The authors study the model problem
\[ - \Delta u = f\text{ in }\Omega,\quad u =0\text{ on }\partial \Omega,\tag{1} \]
where \(\Omega = [0,1]^3\) is a rectangular block with boundary \(\partial \Omega\), consisting of faces parallel to the \(x\)-, \(y\)- and \(z\)-axis. The domain is partitioned into subcubes of side \(h\), and each of these is next subdivided into two pentahedra (triangular prisms). Let \(\{\tau^h \}\) denote a uniform family of pentahedral partitions and \(\overline \Omega = \cup_{e \in \tau^h} \overline{e}\), where \(e = D \times L\), \(D\) and \(L\) represent a triangle parallel to \(xy\)-plane and an one-dimensional interval parallel to the \(z\)-axis, respectively. Further a tensor-product polynomial space of degree \(m \times n\) denoted by \(P_{m,n}: q(x,y,z) = \sum_{(i,j,K) \in I_{m,n}} a_{ijK}x^i y^j z^K, a_{ijK} \in R, q \in P_{m,n}\) is introduced. \((P_{m,n} = P_m \otimes P_n\), \(P_m\) and \(P_n\) are the polynomial spaces of degree \(m\) with respect to \((x,y)\) and the polynomial space of degree \(n\) with respect to \(z\), respectively). The indexing set \(I_{m,n}\) satisfies the condition \(I_{m,n}=\{ (i,j,K)\mid i,j,K \geq0, i+j \leq m, K \leq n \}\). The tensor-product interpolation operator \(\Pi^e_{m,n}: H^1_0(e) \rightarrow P_{m,n}(e)\) \((\Pi^e_{m,n}:\Pi^\varepsilon_m \otimes \pi^e_n \otimes \Pi^e_m\), where \(\Pi^e_m\) and \(\pi^e_n\) represent the interpolation operator of degree \(m\) with respect to \((x,y) \in D\) and the interpolation operator of degree \(n\) with respect to \(z \in L\), respectively) is defined. The corresponding weak form of the problem (1) is represented by
\[ a(u,v) = (f,v) \forall v \in H^1_0(\Omega) \]

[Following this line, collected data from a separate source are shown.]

/-! ### draw -/

@[simp] theorem State.draw_hart (s : State) : (s.draw.2).hart = s.hart := rfl
@[simp] theorem State.draw_swTile (s : State) : (s.draw.2).swTile = s.swTile := rfl
@[simp] theorem State.draw_inputs (s : State) : (s.draw.2).inputs = s.inputs := rfl
@[simp] theorem State.draw_deferred (s : State) : (s.draw.2).deferred = s.deferred := rfl
@[simp] theorem State.draw_todo (s : State) : (s.draw.2).todo = s.todo := rfl
@[simp] theorem State.draw_now (s : State) : (s.draw.2).now = s.now := rfl
@[simp] theorem State.draw_emitted (s : State) : (s.draw.2).emitted = s.emitted := rfl
@[simp] theorem State.draw_mem (s : State) : (s.draw.2).mem = s.mem := rfl
@[simp] theorem State.draw_hostMem (s : State) : (s.draw.2).hostMem = s.hostMem := rfl
@[simp] theorem State.draw_lineEpoch (s : State) : (s.draw.2).lineEpoch = s.lineEpoch := rfl
@[simp] theorem State.draw_keyEpoch (s : State) : (s.draw.2).keyEpoch = s.keyEpoch := rfl
@[simp] theorem State.draw_failedLines (s : State) : (s.draw.2).failedLines = s.failedLines := rfl
@[simp] theorem State.draw_revoking (s : State) : (s.draw.2).revoking = s.revoking := rfl
@[simp] theorem State.draw_moves (s : State) : (s.draw.2).moves = s.moves := rfl
@[simp] theorem State.draw_keyMap (s : State) : (s.draw.2).keyMap = s.keyMap := rfl
@[simp] theorem State.draw_tiles (s : State) : (s.draw.2).tiles = s.tiles := rfl
@[simp] theorem State.draw_dies (s : State) : (s.draw.2).dies = s.dies := rfl
@[simp] theorem State.draw_caches (s : State) : (s.draw.2).caches = s.caches := rfl
@[simp] theorem State.draw_ports (s : State) : (s.draw.2).ports = s.ports := rfl
@[simp] theorem State.draw_hub (s : State) : (s.draw.2).hub = s.hub := rfl
@[simp] theorem State.draw_power (s : State) : (s.draw.2).power = s.power := rfl
@[simp] theorem State.draw_rot (s : State) : (s.draw.2).rot = s.rot := rfl

/-! ### push -/

@[simp] theorem State.push_hart (s : State) (i : Instr) : (s.push i).hart = s.hart := rfl
@[simp] theorem State.push_swTile (s : State) (i : Instr) : (s.push i).swTile = s.swTile := rfl
@[simp] theorem State.push_deferred (s : State) (i : Instr) : (s.push i).deferred = s.deferred := rfl
@[simp] theorem State.push_todo (s : State) (i : Instr) : (s.push i).todo = s.todo := rfl
@[simp] theorem State.push_now (s : State) (i : Instr) : (s.push i).now = s.now := rfl
@[simp] theorem State.push_fresh (s : State) (i : Instr) : (s.push i).fresh = s.fresh := rfl
@[simp] theorem State.push_emitted (s : State) (i : Instr) : (s.push i).emitted = s.emitted := rfl
@[simp] theorem State.push_mem (s : State) (i : Instr) : (s.push i).mem = s.mem := rfl
@[simp] theorem State.push_hostMem (s : State) (i : Instr) : (s.push i).hostMem = s.hostMem := rfl
@[simp] theorem State.push_lineEpoch (s : State) (i : Instr) : (s.push i).lineEpoch = s.lineEpoch := rfl
@[simp] theorem State.push_keyEpoch (s : State) (i : Instr) : (s.push i).keyEpoch = s.keyEpoch := rfl
@[simp] theorem State.push_failedLines (s : State) (i : Instr) : (s.push i).failedLines = s.failedLines := rfl
@[simp] theorem State.push_revoking (s : State) (i : Instr) : (s.push i).revoking = s.revoking := rfl
@[simp] theorem State.push_moves (s : State) (i : Instr) : (s.push i).moves = s.moves := rfl
@[simp] theorem State.push_keyMap (s : State) (i : Instr) : (s.push i).keyMap = s.keyMap := rfl
@[simp] theorem State.push_tiles (s : State) (i : Instr) : (s.push i).tiles = s.tiles := rfl
@[simp] theorem State.push_dies (s : State) (i : Instr) : (s.push i).dies = s.dies := rfl
@[simp] theorem State.push_caches (s : State) (i : Instr) : (s.push i).caches = s.caches := rfl
@[simp] theorem State.push_ports (s : State) (i : Instr) : (s.push i).ports = s.ports := rfl
@[simp] theorem State.push_hub (s : State) (i : Instr) : (s.push i).hub = s.hub := rfl
@[simp] theorem State.push_power (s : State) (i : Instr) : (s.push i).power = s.power := rfl
@[simp] theorem State.push_rot (s : State) (i : Instr) : (s.push i).rot = s.rot := rfl
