-- ==== Sys2Proof/Laws/PerInstr.lean ====
section
/-! SUPPORT. Per-instruction lemmas. Family `RoundTrip`: the decoder reads back the word of every well-formed core and
switch instruction, one lemma per constructor. -/
namespace Sys2Proof.Laws

section
set_option Elab.async false

/-! ### Fields derived from fields -/

theorem bits_zero {w lo m n : Nat} (hu : bits w lo m = 0) (hv : bits w (lo + m) n = 0) : bits w lo (m + n) = 0 := by
  rw [bits_join hu hv, Nat.mul_zero]
theorem low3_of {w lo v : Nat} (h : bits w lo 5 = v) : bits w lo 3 = v % 8 := by
  simpa using bits_inside (j := 0) (m := 3) h (by decide)
theorem reg8At_of5 {w lo : Nat} {r : Reg8} (h : bits w lo 5 = r.val) : reg8At w lo = r :=
  reg8At_of ((low3_of h).trans (Nat.mod_eq_of_lt r.isLt))
theorem high2_of {w lo : Nat} {r : Reg8} (h : bits w lo 5 = r.val) : bits w (lo + 3) 2 = 0 := by
  rw [bits_inside (j := 3) (m := 2) h (by decide)]; omega
theorem bit_of5 {w lo : Nat} {b : Bool} (h : bits w lo 5 = b2n b) : bit w lo = b := by
  apply bit_of
  have := b2n_lt b
  have e := bits_inside (j := 0) (m := 1) h (by decide)
  simp only [Nat.add_zero] at e
  rw [e]; omega
theorem high4_of {w lo : Nat} {b : Bool} (h : bits w lo 5 = b2n b) : bits w (lo + 1) 4 = 0 := by
  have := b2n_lt b
  rw [bits_inside (j := 1) (m := 4) h (by decide)]; omega
theorem bit_of3 {w lo : Nat} {b : Bool} (h : bits w lo 3 = b2n b) : bit w lo = b := by
  apply bit_of
  have := b2n_lt b
  have e := bits_inside (j := 0) (m := 1) h (by decide)
  simp only [Nat.add_zero] at e
  rw [e]; omega
theorem high2_of3 {w : Nat} {b : Bool} (h : bits w 8 3 = b2n b) : bits w 9 2 = 0 := by
  have := b2n_lt b
  rw [bits_inside (w := w) (lo := 8) (j := 1) (m := 2) h (by decide)]; omega
theorem low4_of {w v : Nat} (h : bits w 0 8 = v) : bits w 0 4 = v % 16 := by
  simpa using bits_inside (j := 0) (m := 4) h (by decide)
theorem high4_of8 {w v : Nat} (h : bits w 0 8 = v) : bits w 4 4 = v / 16 % 16 := by
  simpa using bits_inside (lo := 0) (j := 4) (m := 4) h (by decide)
theorem zero8 {w : Nat} (hb : bits w 11 5 = 0) (hx : bits w 8 3 = 0) : bits w 8 8 = 0 := by
  exact bits_zero (m := 3) (n := 5) hx hb
theorem zero13 {w : Nat} (ha : bits w 16 5 = 0) (hb : bits w 11 5 = 0) (hx : bits w 8 3 = 0) : bits w 8 13 = 0 := by
  exact bits_zero (m := 8) (n := 5) (zero8 hb hx) ha
theorem zero18 {w : Nat} (hd : bits w 21 5 = 0) (ha : bits w 16 5 = 0) (hb : bits w 11 5 = 0) (hx : bits w 8 3 = 0) :
    bits w 8 18 = 0 := by
  exact bits_zero (m := 13) (n := 5) (zero13 ha hb hx) hd
theorem zero16 {w : Nat} (hd : bits w 21 5 = 0) (ha : bits w 16 5 = 0) : bits w 16 10 = 0 := by
  exact bits_zero (m := 5) (n := 5) ha hd
theorem zero4 {w : Nat} (hd : bits w 21 5 = 0) (ha : bits w 16 5 = 0) (hc : bits w 4 12 = 0) : bits w 4 22 = 0 := by
  exact bits_zero (m := 12) (n := 10) hc (zero16 hd ha)
theorem shi_fields {w : Nat} {k : ShiftKind} {n : Fin 64} (h : bits w 0 16 = k.code * 2 ^ 8 + n.val) :
    bits w 10 6 = 0 ∧ bits w 6 2 = 0 ∧ bits w 8 2 = k.code ∧
      (⟨w % 64, Nat.mod_lt _ (by decide)⟩ : Fin 64) = n := by
  have := k.code_lt
  have e (j m : Nat) (hj : j + m ≤ 16) : bits w j m = (k.code * 2 ^ 8 + n.val) / 2 ^ j % 2 ^ m := by
    simpa using bits_inside (lo := 0) h hj
  refine ⟨by rw [e _ _ (by decide)]; omega, by rw [e _ _ (by decide)]; omega, by rw [e _ _ (by decide)]; omega, ?_⟩
  apply Fin.ext
  have e0 := e 0 6 (by decide)
  simp only [bits, Nat.pow_zero, Nat.div_one] at e0
  show w % 64 = _
  omega
theorem imm10_of {w : Nat} {v : BitVec 10} (hl : bits w 11 5 = v.toNat % 32) (hh : bits w 16 5 = v.toNat / 32) :
    bits w 11 10 = v.toNat := by
  rw [bits_join (m := 5) (n := 5) hl hh]; omega
theorem amo_func {w l o p : Nat} (hl : l < 2) (ho : o < 4) (hp : p < 32) (h : bits w 0 8 = l * 2 ^ 7 + o * 2 ^ 5 +
    p) :
    bits w 0 5 = p ∧ bits w 5 2 = o ∧ bits w 7 1 = l := by
  have e (j m : Nat) (hj : j + m ≤ 8) : bits w j m = (l * 2 ^ 7 + o * 2 ^ 5 + p) / 2 ^ j % 2 ^ m := by
    simpa using bits_inside (lo := 0) h hj
  refine ⟨by rw [e _ _ (by decide)]; omega, by rw [e _ _ (by decide)]; omega, by rw [e _ _ (by decide)]; omega⟩
theorem acq_low {w : Nat} {b : Bool} (h : bits w 11 2 = b2n b) : bit w 11 = b := by
  apply bit_of; have := b2n_lt b
  have e := bits_inside (j := 0) (m := 1) h (by decide)
  simp only [Nat.add_zero] at e
  rw [e]; omega
theorem acq_high {w : Nat} {b : Bool} (h : bits w 11 2 = b2n b) : bit w 12 = false := by
  apply bit_of; have := b2n_lt b
  rw [bits_inside (w := w) (lo := 11) (j := 1) (m := 1) h (by decide)]; show _ = 0; omega
theorem rel_low {w : Nat} {b : Bool} (h : bits w 11 2 = b2n b * 2) : bit w 11 = false := by
  apply bit_of; have := b2n_lt b
  have e := bits_inside (j := 0) (m := 1) h (by decide)
  simp only [Nat.add_zero] at e
  rw [e]; cases b <;> rfl
theorem rel_high {w : Nat} {b : Bool} (h : bits w 11 2 = b2n b * 2) : bit w 12 = b := by
  apply bit_of; have := b2n_lt b
  rw [bits_inside (w := w) (lo := 11) (j := 1) (m := 1) h (by decide)]; omega
theorem acq_low8 {w : Nat} {b : Bool} (h : bits w 8 2 = b2n b) : bit w 8 = b := by
  apply bit_of; have := b2n_lt b
  have e := bits_inside (j := 0) (m := 1) h (by decide)
  simp only [Nat.add_zero] at e
  rw [e]; omega
theorem acq_high9 {w : Nat} {b : Bool} (h : bits w 8 2 = b2n b) : bit w 9 = false := by
  apply bit_of; have := b2n_lt b
  rw [bits_inside (w := w) (lo := 8) (j := 1) (m := 1) h (by decide)]; show _ = 0; omega
theorem rel_low8 {w : Nat} {b : Bool} (h : bits w 8 2 = b2n b * 2) : bit w 8 = false := by
  apply bit_of; have := b2n_lt b
  have e := bits_inside (j := 0) (m := 1) h (by decide)
  simp only [Nat.add_zero] at e
  rw [e]; cases b <;> rfl
theorem rel_high9 {w : Nat} {b : Bool} (h : bits w 8 2 = b2n b * 2) : bit w 9 = b := by
  apply bit_of; have := b2n_lt b
  rw [bits_inside (w := w) (lo := 8) (j := 1) (m := 1) h (by decide)]; omega
theorem ord3 {w : Nat} (ho : bits w 11 2 = 0) (hf : bits w 13 1 = 0) : bits w 11 3 = 0 := by
  exact bits_zero (m := 2) (n := 1) ho hf
theorem mid8 {w : Nat} (hfb : bits w 9 4 = 0) (hfa : bits w 13 4 = 0) : bits w 9 8 = 0 := by
  exact bits_zero (m := 4) (n := 4) hfb hfa
theorem pair5 {w : Nat} (hz : bits w 5 1 = 0) (hh : bits w 6 1 = 0) : bits w 5 2 = 0 := by
  exact bits_zero (m := 1) (n := 1) hz hh
theorem triple5 {w : Nat} (hz : bits w 5 1 = 0) (hh : bits w 6 1 = 0) (hf : bits w 7 1 = 0) : bits w 5 3 = 0 := by
  exact bits_zero (m := 2) (n := 1) (pair5 hz hh) hf
theorem mst_zero {w : Nat} (hz : bits w 5 1 = 0) (hh : bits w 6 1 = 0) (hf : bits w 7 1 = 0) (hl : bits w 8 1 = 0)
    (hb : bits w 9 4 = 0) : bits w 5 8 = 0 := by
  exact bits_zero (m := 4) (n := 4) (bits_zero (m := 3) (n := 1) (triple5 hz hh hf) hl) hb
theorem mtag_zero {w : Nat} (hz : bits w 5 1 = 0) (hh : bits w 6 1 = 0) (hf : bits w 7 1 = 0) (hl : bits w 8 1 = 0)
    (hb : bits w 9 4 = 0) (ha : bits w 13 4 = 0) : bits w 5 12 = 0 := by
  exact bits_zero (m := 8) (n := 4) (mst_zero hz hh hf hl hb) ha
theorem mzero_zero {w : Nat} (hz : bits w 5 1 = 0) (hh : bits w 6 1 = 0) (hf : bits w 7 1 = 0) (hl : bits w 8 1 = 0)
    (hb : bits w 9 4 = 0) (ha : bits w 13 4 = 0) (hr : bits w 17 5 = 0) : bits w 5 17 = 0 := by
  exact bits_zero (m := 12) (n := 5) (mtag_zero hz hh hf hl hb ha) hr
theorem mwait_zero {w : Nat} (hz : bits w 5 1 = 0) (hh : bits w 6 1 = 0) (hf : bits w 7 1 = 0) (hl : bits w 8 1 = 0)
    (hb : bits w 9 4 = 0) (ha : bits w 13 4 = 0) (hr : bits w 17 5 = 0) (hc : bits w 22 4 = 0) : bits w 5 21 = 0 := by
  exact bits_zero (m := 17) (n := 4) (mzero_zero hz hh hf hl hb ha hr) hc
theorem sw_flag {w : Nat} {b : Bool} (h : bits w 56 3 = b2n b) : bits w 57 2 = 0 ∧ bit w 56 = b := by
  have := b2n_lt b
  refine ⟨by rw [bits_inside (w := w) (lo := 56) (j := 1) (m := 2) h (by decide)]; omega, bit_of ?_⟩
  have e := bits_inside (j := 0) (m := 1) h (by decide)
  simp only [Nat.add_zero] at e
  rw [e]; omega
theorem sw_counter {w : Nat} {c : Fin 2} (h : bits w 56 3 = c.val) : bits w 57 2 = 0 ∧ counterAt w = c := by
  refine ⟨by rw [bits_inside (w := w) (lo := 56) (j := 1) (m := 2) h (by decide)]; omega, counterAt_of ?_⟩
  have e := bits_inside (j := 0) (m := 1) h (by decide)
  simp only [Nat.add_zero] at e
  rw [e]; omega
theorem aux_part {w v : Nat} (h : bits w 32 12 = v) (j m : Nat) (hj : j + m ≤ 12) :
    bits w (32 + j) m = v / 2 ^ j % 2 ^ m := bits_inside h hj
theorem signal_aux {w : Nat} {k : Fin 8} (h : bits w 32 12 = k.val) : bits w 35 9 = 0 ∧ signalAt w = k := by
  have e3 := aux_part h 3 9 (by decide)
  have e0 := aux_part h 0 3 (by decide)
  exact ⟨by rw [e3]; omega, signalAt_of (by rw [e0]; omega)⟩
theorem target_aux {w : Nat} {t : Fin 2048} (h : bits w 32 12 = t.val) : bits w 43 1 = 0 ∧ targetAt w = t := by
  have e3 := aux_part h 11 1 (by decide)
  have e0 := aux_part h 0 11 (by decide)
  exact ⟨by rw [e3]; omega, targetAt_of (by rw [e0]; omega)⟩
theorem port_aux {w a : Nat} (ha : a < 11) (h : bits w 32 12 = a) : bits w 32 4 = a ∧ bits w 36 8 = 0 := by
  have e0 := aux_part h 0 4 (by decide)
  have e4 := aux_part h 4 8 (by decide)
  exact ⟨by rw [e0]; omega, by rw [e4]; omega⟩
theorem sxor_aux {w a b : Nat} (ha : a < 11) (hb : b < 11) (h : bits w 32 12 = a + b * 16) :
    bits w 32 4 = a ∧ bits w 36 4 = b ∧ bits w 40 4 = 0 := by
  have e0 := aux_part h 0 4 (by decide)
  have e4 := aux_part h 4 4 (by decide)
  have e8 := aux_part h 8 4 (by decide)
  exact ⟨by rw [e0]; omega, by rw [e4]; omega, by rw [e8]; omega⟩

\((a(u,v) \equiv (\nabla u, \nabla v)_{L_2 (\Omega)} = \int_\Omega \nabla u . \nabla v \;dx\;dy\;dz, (f,v)_{L_2 (\Omega)} = \int_\Omega f\;v\;dx\;dy\;dz)\). The finite element method is to find \(u_h \in S^h_0 (\Omega)(S^h_0 (\Omega) = \{ v \in H^1_0 (\Omega): v|_e \in P_{m,n}e \;\forall e \in \tau ^h\})\) such that: \(a(u_h, v) = (f,v) \;\;\forall v \in S^h_0 (\Omega)\). The interpolation operator \(\Pi_{m,n}\) satisfies the weak estimate:
\[ |a (u-\Pi_{m,n} u,v)| \leq ch^K \|u\|_{t, \infty, \Omega} |v|_{1,1, \Omega}, \]
where \(t = \max \{m+2, n+2\}, K = \min \{m+1, n+1\}, m=1,2\), and \( n \geq 1\). The interpolant of projection type with important characteristics plays a crucial role in the superconvergence analysis for the finite element method. The shape functions are simple (the original functions of the Legendre polynomial systems). Moreover the shape functions possess orthogonality and other good properties. The interpolant of projection type, due to the proposed characteristics has the supercloseness error estimates.
Main result: The authors present for a uniform family of pentahedral partitions of \(\Omega\), and \(u \in W^{1, \infty}, (\Omega) \cap H^1_0(\Omega), [u_h, \Pi_{m,n}u]\) (the pentahedral finite element approximation and the corresponding interpolant to \(u\)) the supercloseness estimate:
\[ |u_h - \Pi_{m,n}u|_{i, \infty, \Omega} \leq ch ^K| \ln h |^\frac{4}{3}\|u\|_{t, \infty, \Omega}, \]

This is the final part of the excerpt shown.